-- ==== Sys2Proof/Machine/MeshNet.lean ====
section
/-! DEFINITION. The buffers and routes of the mesh (R213 to R217, R223) and how a unit hands a packet to its router. Input ports: 0
local, 1 east, 2 north, 3 west, 4 south, 5 edge. Virtual channels: 0 requests, 1 responses, 2 register traffic. -/
namespace Sys2Proof.Machine

def meshKey (f i v : Nat) : Nat := 18 * f + 3 * i + v
def State.meshQ (s : State) (f i v : Nat) : List MeshPkt := sget [] s.mesh (meshKey f i v)
def State.setMeshQ (s : State) (f i v : Nat) (l : List MeshPkt) : State := { s with mesh := sput [] s.mesh (meshKey f i v) l }

/-- Packets a buffer holds (R214). -/
def meshDepth : Nat := 8

/-- The Frame whose edge port leads to Weft port `p` (Table 9-1). -/
def weftFrame (p : Nat) : Nat := if p < 8 then 8 * p else 8 * (p - 8) + 7

/-- The router at which a packet for an endpoint leaves the mesh. -/
def MeshEnd.router (d : MeshEnd) : Nat :=
  match d with
  | .frame f => f
  | .weft p => weftFrame p

/-- The channel that carries a packet (R214). -/
def MeshOp.vc (o : MeshOp) : Nat :=
  match o with
  | .write _ _ => 0
  | .read _ _ => 0
  | .add _ _ _ _ _ => 0
  | .kadd _ _ => 0
  | .kread _ => 0
  | .send _ => 0
  | .data _ _ _ => 1
  | .ack _ _ => 1
  | .knot _ => 1

/-- The next Frame on the way from `f` to `d` and the input port it is entered by, along x first (R214). -/
def meshNext (f d : Nat) : Nat × Nat :=
  if f % 8 < d % 8 then (f + 1, 3)
  else if d % 8 < f % 8 then (f - 1, 1)
  else if f / 8 < d / 8 then (f + 8, 4)
  else (f - 8, 2)

/-- Put a packet into a buffer. -/
def meshPut (s : State) (f i v : Nat) (p : MeshPkt) : State := s.setMeshQ f i v (s.meshQ f i v ++ [{ p with t := s.now }])

/-- A buffer has room: the sender holds a credit (R217). -/
def meshRoom (s : State) (f i v : Nat) : Bool := (s.meshQ f i v).length < meshDepth

/-- The router takes what the units of its Frame have sent, in order, while its local buffer has room. -/
def meshPump (s : State) (f v : Nat) : State :=
  let q := s.meshQ f 0 v
  let o := sget [] s.meshOut (3 * f + v)
  let k := meshDepth - q.length
  { s.setMeshQ f 0 v (q ++ (o.take k).map (fun p => { p with t := s.now })) with meshOut := sput [] s.meshOut (3 * f + v) (o.drop k) }

/-- A unit of Frame `f` sends a packet (R215: in the order sent). -/
def meshSend (s : State) (f : Nat) (p : MeshPkt) : State :=
  let v := p.op.vc
  meshPump { s with meshOut := sput [] s.meshOut (3 * f + v) (sget [] s.meshOut (3 * f + v) ++ [p]) } f v

/-- The Frame that serves a device-local address: the one that holds the memory, or lies under the home slice (R187, R193). -/
def homeFrame (s : State) (a : Nat) : Option Nat :=
  match regionOf s a with
  | .frame => some ((a - frameBase) / 0x1000000)
  | .spad => some ((a - spadBase) / 0x4000000)
  | .lpddr => some (sliceOf (a / 256))
  | _ => none

/-- The Frame across the mesh that serves an address; none where Frame `f` reaches it without the mesh: its own memory and slice, and
host memory. -/
def meshHome (s : State) (f a : Nat) : Option Nat :=
  match homeFrame s a with
  | some g => if g = f then none else some g
  | none => none

end Sys2Proof.Machine
end

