/-- MAXU: the unsigned maximum. -/
def execMaxu (f : Fin 64) (c : Fin 4) (d : Fin 32) (a : Fin 32) (b : Fin 32) (s : State) : Host.Outcome State Fault Refusal :=
  aluR 13 f c d a b (fun x y => if x.ult y then y else x) s

/-- MUL: the low 64 bits of A × B. -/
def execMul (f : Fin 64) (c : Fin 4) (d : Fin 32) (a : Fin 32) (b : Fin 32) (s : State) : Host.Outcome State Fault Refusal :=
  aluR 16 f c d a b (fun x y => x * y) s

/-- MULH: bits [127:64] of the signed product. -/
def execMulh (f : Fin 64) (c : Fin 4) (d : Fin 32) (a : Fin 32) (b : Fin 32) (s : State) : Host.Outcome State Fault Refusal :=
  aluR 17 f c d a b (fun x y => mulhOp x y) s

/-- MULHU: bits [127:64] of the unsigned product. -/
def execMulhu (f : Fin 64) (c : Fin 4) (d : Fin 32) (a : Fin 32) (b : Fin 32) (s : State) : Host.Outcome State Fault Refusal :=
  aluR 18 f c d a b (fun x y => mulhuOp x y) s

/-- DIV: signed quotient (R244). -/
def execDiv (f : Fin 64) (c : Fin 4) (d : Fin 32) (a : Fin 32) (b : Fin 32) (s : State) : Host.Outcome State Fault Refusal :=
  aluR 19 f c d a b (fun x y => divOp x y) s

/-- DIVU: unsigned quotient (R244). -/
def execDivu (f : Fin 64) (c : Fin 4) (d : Fin 32) (a : Fin 32) (b : Fin 32) (s : State) : Host.Outcome State Fault Refusal :=
  aluR 20 f c d a b (fun x y => divuOp x y) s

/-- REM: signed remainder (R244). -/
def execRem (f : Fin 64) (c : Fin 4) (d : Fin 32) (a : Fin 32) (b : Fin 32) (s : State) : Host.Outcome State Fault Refusal :=
  aluR 21 f c d a b (fun x y => remOp x y) s

/-- REMU: unsigned remainder (R244). -/
def execRemu (f : Fin 64) (c : Fin 4) (d : Fin 32) (a : Fin 32) (b : Fin 32) (s : State) : Host.Outcome State Fault Refusal :=
  aluR 22 f c d a b (fun x y => remuOp x y) s

/-- ADDI: D = A + sext(IMM). -/
def execAddi (f : Fin 64) (c : Fin 4) (d : Fin 32) (a : Fin 32) (imm : BitVec 16) (s : State) : Host.Outcome State Fault Refusal :=
  aluI 0x02 f c d a imm sextI (fun x y => x + y) s

/-- ANDI: D = A and zext(IMM). -/
def execAndi (f : Fin 64) (c : Fin 4) (d : Fin 32) (a : Fin 32) (imm : BitVec 16) (s : State) : Host.Outcome State Fault Refusal :=
  aluI 0x03 f c d a imm zextI (fun x y => x &&& y) s

/-- ORI: D = A or zext(IMM). -/
def execOri (f : Fin 64) (c : Fin 4) (d : Fin 32) (a : Fin 32) (imm : BitVec 16) (s : State) : Host.Outcome State Fault Refusal :=
  aluI 0x04 f c d a imm zextI (fun x y => x ||| y) s

/-- XORI: D = A xor zext(IMM). -/
def execXori (f : Fin 64) (c : Fin 4) (d : Fin 32) (a : Fin 32) (imm : BitVec 16) (s : State) : Host.Outcome State Fault Refusal :=
  aluI 0x05 f c d a imm zextI (fun x y => x ^^^ y) s

/-- SLTI: 1 if A < sext(IMM) signed, else 0. -/
def execSlti (f : Fin 64) (c : Fin 4) (d : Fin 32) (a : Fin 32) (imm : BitVec 16) (s : State) : Host.Outcome State Fault Refusal :=
  aluI 0x06 f c d a imm sextI (fun x y => oneIf (x.slt y)) s

/-- SLTIU: 1 if A < sext(IMM) unsigned, else 0. -/
def execSltiu (f : Fin 64) (c : Fin 4) (d : Fin 32) (a : Fin 32) (imm : BitVec 16) (s : State) : Host.Outcome State Fault Refusal :=
  aluI 0x07 f c d a imm sextI (fun x y => oneIf (x.ult y)) s

/-- SHI: A shifted by IMM[5:0]; IMM[7:6] 0 left, 1 logical right, 2 arithmetic right. -/
def execShi (f : Fin 64) (c : Fin 4) (d : Fin 32) (a : Fin 32) (kind : Fin 3) (amt : BitVec 6) (s : State) :
    Host.Outcome State Fault Refusal :=
  let x := s.greg f c a
  writeOp f c (encI 0x08 d a (BitVec.ofNat 16 (64 * kind.val + amt.toNat))) d (if kind.val = 0 then x <<< amt.toNat else if kind.val = 1 then x >>> amt.toNat
    else x.sshiftRight amt.toNat) s

/-- `x` with bits [16h+15:16h] replaced by `imm`. -/
def insertHalf (x : W64) (h : Nat) (imm : BitVec 16) : W64 :=
  (x &&& ~~~((0xFFFF : W64) <<< (16 * h))) ||| ((imm.zeroExtend 64) <<< (16 * h))

/-- INSH: D[16h+15:16h] = IMM; the other bits of D are unchanged. -/
def execInsh (f : Fin 64) (c : Fin 4) (d : Fin 32) (h : Fin 4) (imm : BitVec 16) (s : State) :
    Host.Outcome State Fault Refusal :=
  writeOp f c (encI 0x09 d h imm) d (insertHalf (s.greg f c d) h imm) s

/-! ## Loads and stores (R238) -/

/-- Where a core address leads (Table 10-1). -/
inductive Place where
  | sram (o : Nat)
  | fmem (o : Nat)
  | bad
  deriving DecidableEq, Repr

/-- The place of an access of `n` bytes; an access that is not aligned to its width, or elsewhere, is bad (R238). -/
def placeOf (a : W64) (n : Nat) : Place :=
  let x := a.toNat
  if x % n ≠ 0 then .bad
  else if x < 0x20000 then .sram x
  else if 0x10000000 ≤ x ∧ x < 0x11000000 then .fmem (x - 0x10000000)
  else .bad

/-- The address A + sext(IMM). -/
def effAddr (s : State) (f c a : Nat) (imm : BitVec 16) : W64 := s.greg f c a + sextI imm

/-- What an ECC event of a Frame memory read does (R133): a single-bit error is corrected, counted and logged. -/
def fmemEcc (s : State) (f : Nat) (ecc : Ecc) : State :=
  match ecc with
  | .ok => s
  | .single => (s.bump (Reg.FRM_FMEM_ECCCNT_CORR f) 1).logErr
      { sev := 0, unit := 6, cause := 1, index := f, d0 := storedWord s (0x100C000 + 0x10000 * f), stamp := s.timeOf f }
  | _ => s.bump (Reg.FRM_FMEM_ECCCNT_UNCORR f) 1

/-- A load of `n` bytes into `d`, extended by `ext`. A word of Frame memory with a double-bit error ends the task (R133). -/
def loadOp (maj f c d a : Nat) (imm : BitVec 16) (n : Nat) (ext : Nat → W64) (ecc : Ecc) (s : State) :
    Host.Outcome State Fault Refusal :=
  coreStep s f c (encI maj d a imm) (
    match placeOf (effAddr s f c a imm) n with
    | .bad => finish (coreFault s f c 1 (effAddr s f c a imm).toNat)
    | .sram o => .next (advance (s.setGreg f c d (ext (ofLE (sgetList 0 (s.core f c).ram o n)))) f c)
    | .fmem o =>
      match ecc with
      | .ok => .next (advance (s.setGreg f c d (ext (ofLE (fmBytes s f o n)))) f c)
      | .single => finish (advance ((fmemEcc s f ecc).setGreg f c d (ext (ofLE (fmBytes s f o n)))) f c)
      | _ =>
        let s := fmemEcc s f ecc
        finish ((s.put (Reg.FRM_COREc_STATE_STATE f c) 5).taskErr
          { sev := 1, unit := 6, cause := 2, index := f, task := s.cTask f c, addr := fmAddr f o,
            d0 := storedWord s (0x100C000 + 0x10000 * f), stamp := s.timeOf f }))

def sextN (w x : Nat) : W64 := BitVec.ofInt 64 (signed w x)
def zextN (x : Nat) : W64 := BitVec.ofNat 64 x

/-- LB: D = one byte, sign-extended, at A + sext(IMM). -/
def execLb (f : Fin 64) (c : Fin 4) (d : Fin 32) (a : Fin 32) (imm : BitVec 16) (ecc : Ecc) (s : State) :
    Host.Outcome State Fault Refusal :=
  loadOp 0x10 f c d a imm 1 (sextN 8) ecc s

/-- LBU: D = one byte, zero-extended, at A + sext(IMM). -/
def execLbu (f : Fin 64) (c : Fin 4) (d : Fin 32) (a : Fin 32) (imm : BitVec 16) (ecc : Ecc) (s : State) :
    Host.Outcome State Fault Refusal :=
  loadOp 0x11 f c d a imm 1 zextN ecc s

/-- LH: D = 2 bytes, sign-extended, at A + sext(IMM). -/
def execLh (f : Fin 64) (c : Fin 4) (d : Fin 32) (a : Fin 32) (imm : BitVec 16) (ecc : Ecc) (s : State) :
    Host.Outcome State Fault Refusal :=
  loadOp 0x12 f c d a imm 2 (sextN 16) ecc s

/-- LHU: D = 2 bytes, zero-extended, at A + sext(IMM). -/
def execLhu (f : Fin 64) (c : Fin 4) (d : Fin 32) (a : Fin 32) (imm : BitVec 16) (ecc : Ecc) (s : State) :
    Host.Outcome State Fault Refusal :=
  loadOp 0x13 f c d a imm 2 zextN ecc s

/-- LW: D = 4 bytes, sign-extended, at A + sext(IMM). -/
def execLw (f : Fin 64) (c : Fin 4) (d : Fin 32) (a : Fin 32) (imm : BitVec 16) (ecc : Ecc) (s : State) :
    Host.Outcome State Fault Refusal :=
  loadOp 0x14 f c d a imm 4 (sextN 32) ecc s

/-- LWU: D = 4 bytes, zero-extended, at A + sext(IMM). -/
def execLwu (f : Fin 64) (c : Fin 4) (d : Fin 32) (a : Fin 32) (imm : BitVec 16) (ecc : Ecc) (s : State) :
    Host.Outcome State Fault Refusal :=
  loadOp 0x15 f c d a imm 4 zextN ecc s

/-- LD: D = 8 bytes, at A + sext(IMM). -/
def execLd (f : Fin 64) (c : Fin 4) (d : Fin 32) (a : Fin 32) (imm : BitVec 16) (ecc : Ecc) (s : State) :
    Host.Outcome State Fault Refusal :=
  loadOp 0x16 f c d a imm 8 zextN ecc s

/-- Store `n` bytes at a place. -/
def storeAt (s : State) (f c : Nat) (p : Place) (d : List Byte) : State :=
  match p with
  | .sram o => s.setCore f c { s.core f c with ram := sputList 0 (s.core f c).ram o d }
  | .fmem o => s.setFm f o d
  | .bad => s

/-- A store of the low `n` bytes of B at A + sext(IMM). -/
def storeOp (maj f c b a : Nat) (imm : BitVec 16) (n : Nat) (s : State) : Host.Outcome State Fault Refusal :=
  coreStep s f c (encI maj b a imm) (
    match placeOf (effAddr s f c a imm) n with
    | .bad => finish (coreFault s f c 1 (effAddr s f c a imm).toNat)
    | p => .next (advance (storeAt s f c p (toLE n (s.greg f c b).toNat)) f c))

/-- SB: the low 1 byte(s) of B are stored at A + sext(IMM). -/
def execSb (f : Fin 64) (c : Fin 4) (b : Fin 32) (a : Fin 32) (imm : BitVec 16) (s : State) :
    Host.Outcome State Fault Refusal :=
  storeOp 0x18 f c b a imm 1 s

/-- SH: the low 2 byte(s) of B are stored at A + sext(IMM). -/
def execSh (f : Fin 64) (c : Fin 4) (b : Fin 32) (a : Fin 32) (imm : BitVec 16) (s : State) :
    Host.Outcome State Fault Refusal :=
  storeOp 0x19 f c b a imm 2 s

/-- SW: the low 4 byte(s) of B are stored at A + sext(IMM). -/
def execSw (f : Fin 64) (c : Fin 4) (b : Fin 32) (a : Fin 32) (imm : BitVec 16) (s : State) :
    Host.Outcome State Fault Refusal :=
  storeOp 0x1A f c b a imm 4 s

/-- SD: the low 8 byte(s) of B are stored at A + sext(IMM). -/
def execSd (f : Fin 64) (c : Fin 4) (b : Fin 32) (a : Fin 32) (imm : BitVec 16) (s : State) :
    Host.Outcome State Fault Refusal :=
  storeOp 0x1B f c b a imm 8 s

/-! ## Branches and jumps (R239) -/

/-- PC + 4 × the offset, modulo 2^64. -/
def pcPlus (s : State) (f c : Nat) (ofs : W64) : Nat := (BitVec.ofNat 64 (s.pc f c) + 4 * ofs).toNat

/-- A branch: to PC + 4 × sext(IMM) where the condition holds. -/
def branchOp (maj f c b a : Nat) (imm : BitVec 16) (cond : Bool) (s : State) : Host.Outcome State Fault Refusal :=
  coreStep s f c (encI maj b a imm) (.next (if cond then s.setPc f c (pcPlus s f c (sextI imm)) else advance s f c))

/-- BEQ: branch if A = B. -/
def execBeq (f : Fin 64) (c : Fin 4) (b : Fin 32) (a : Fin 32) (imm : BitVec 16) (s : State) :
    Host.Outcome State Fault Refusal :=
  branchOp 0x20 f c b a imm (s.greg f c a = s.greg f c b) s

/-- BNE: branch if A ≠ B. -/
def execBne (f : Fin 64) (c : Fin 4) (b : Fin 32) (a : Fin 32) (imm : BitVec 16) (s : State) :
    Host.Outcome State Fault Refusal :=
  branchOp 0x21 f c b a imm (s.greg f c a ≠ s.greg f c b) s

/-- BLT: branch if A < B, signed. -/
def execBlt (f : Fin 64) (c : Fin 4) (b : Fin 32) (a : Fin 32) (imm : BitVec 16) (s : State) :
    Host.Outcome State Fault Refusal :=
  branchOp 0x22 f c b a imm ((s.greg f c a).slt (s.greg f c b)) s

/-- BGE: branch if A ≥ B, signed. -/
def execBge (f : Fin 64) (c : Fin 4) (b : Fin 32) (a : Fin 32) (imm : BitVec 16) (s : State) :
    Host.Outcome State Fault Refusal :=
  branchOp 0x23 f c b a imm (!(s.greg f c a).slt (s.greg f c b)) s

/-- BLTU: branch if A < B, unsigned. -/
def execBltu (f : Fin 64) (c : Fin 4) (b : Fin 32) (a : Fin 32) (imm : BitVec 16) (s : State) :
    Host.Outcome State Fault Refusal :=
  branchOp 0x24 f c b a imm ((s.greg f c a).ult (s.greg f c b)) s

/-- BGEU: branch if A ≥ B, unsigned. -/
def execBgeu (f : Fin 64) (c : Fin 4) (b : Fin 32) (a : Fin 32) (imm : BitVec 16) (s : State) :
    Host.Outcome State Fault Refusal :=
  branchOp 0x25 f c b a imm (!(s.greg f c a).ult (s.greg f c b)) s

/-- J: PC = PC + 4 × sext(OFS). -/
def execJ (f : Fin 64) (c : Fin 4) (ofs : BitVec 26) (s : State) : Host.Outcome State Fault Refusal :=
  coreStep s f c (encJ 0x28 ofs) (.next (s.setPc f c (pcPlus s f c (ofs.signExtend 64))))

/-- JAL: g31 = PC + 4; PC = PC + 4 × sext(OFS). -/
def execJal (f : Fin 64) (c : Fin 4) (ofs : BitVec 26) (s : State) : Host.Outcome State Fault Refusal :=
  coreStep s f c (encJ 0x29 ofs) (.next ((s.setGreg f c 31 (BitVec.ofNat 64 (s.pc f c + 4))).setPc f c (pcPlus s f c (ofs.signExtend 64))))

/-- JALR: t = A + sext(IMM); D = PC + 4; PC = t. A target that is not a multiple of 4 halts the core (R239). -/
def execJalr (f : Fin 64) (c : Fin 4) (d : Fin 32) (a : Fin 32) (imm : BitVec 16) (s : State) :
    Host.Outcome State Fault Refusal :=
  let t := effAddr s f c a imm
  coreStep s f c (encI 0x2A d a imm) (
    if t.toNat % 4 ≠ 0 then finish (coreFault s f c 1 t.toNat)
    else .next ((s.setGreg f c d (BitVec.ofNat 64 (s.pc f c + 4))).setPc f c t.toNat))

/-! ## Encodings (R240, R241) -/

/-- The word is a defined encoding (R241): its MAJ, FN, selectors and sub-fields are listed, and unused fields are 0. -/
def encodingOk (w : Nat) : Bool :=
  let maj := bits w 31 26
  let d := bits w 25 21
  let a := bits w 20 16
  let b := bits w 15 11
  let fn := bits w 10 0
  let imm := bits w 15 0
  if maj = 0x01 then fn ≤ 13 || (16 ≤ fn && fn ≤ 22)
  else if 0x02 ≤ maj ∧ maj ≤ 0x07 then true
  else if maj = 0x08 then imm / 256 = 0 && bits imm 7 6 ≠ 3
  else if maj = 0x09 then a / 4 = 0
  else if 0x10 ≤ maj ∧ maj ≤ 0x16 then true
  else if 0x18 ≤ maj ∧ maj ≤ 0x1B then true
  else if 0x20 ≤ maj ∧ maj ≤ 0x25 then true
  else if 0x28 ≤ maj ∧ maj ≤ 0x2A then true
  else if maj = 0x30 then d ≤ 26 && fn = 0
  else if maj = 0x31 then d ≤ 26 && b = 0 && fn = 0
  else if maj = 0x32 then d ≤ 15 && a = 0 && b = 0 && fn = 0
  else if maj = 0x33 ∨ maj = 0x34 ∨ maj = 0x35 then d = 0 && fn = 0
  else if maj = 0x36 then b = 0 && fn = 0
  else if maj = 0x38 ∨ maj = 0x39 then d = 0 && a = 0 && b = 0 && fn = 0
  else if maj = 0x3A then d = 0 && a = 0 && imm / 512 = 0
  else if maj = 0x3B then a = 0 && (imm ≤ 9 || (16 ≤ imm && imm ≤ 31))
  else if maj = 0x3C then d = 0 && b = 0 && fn = 0
  else false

* [REQUIRED WORK]: Starting from the first line of the records above, retype each line exactly up to and including the one that contains "Input ports: 0", and nothing more.

* [WORKED SOLUTION]:
-- ==== Sys2Proof/Machine/MeshNet.lean ====
section
/-! DEFINITION. The buffers and routes of the mesh (R213 to R217, R223) and how a unit hands a packet to its router. Input ports: 0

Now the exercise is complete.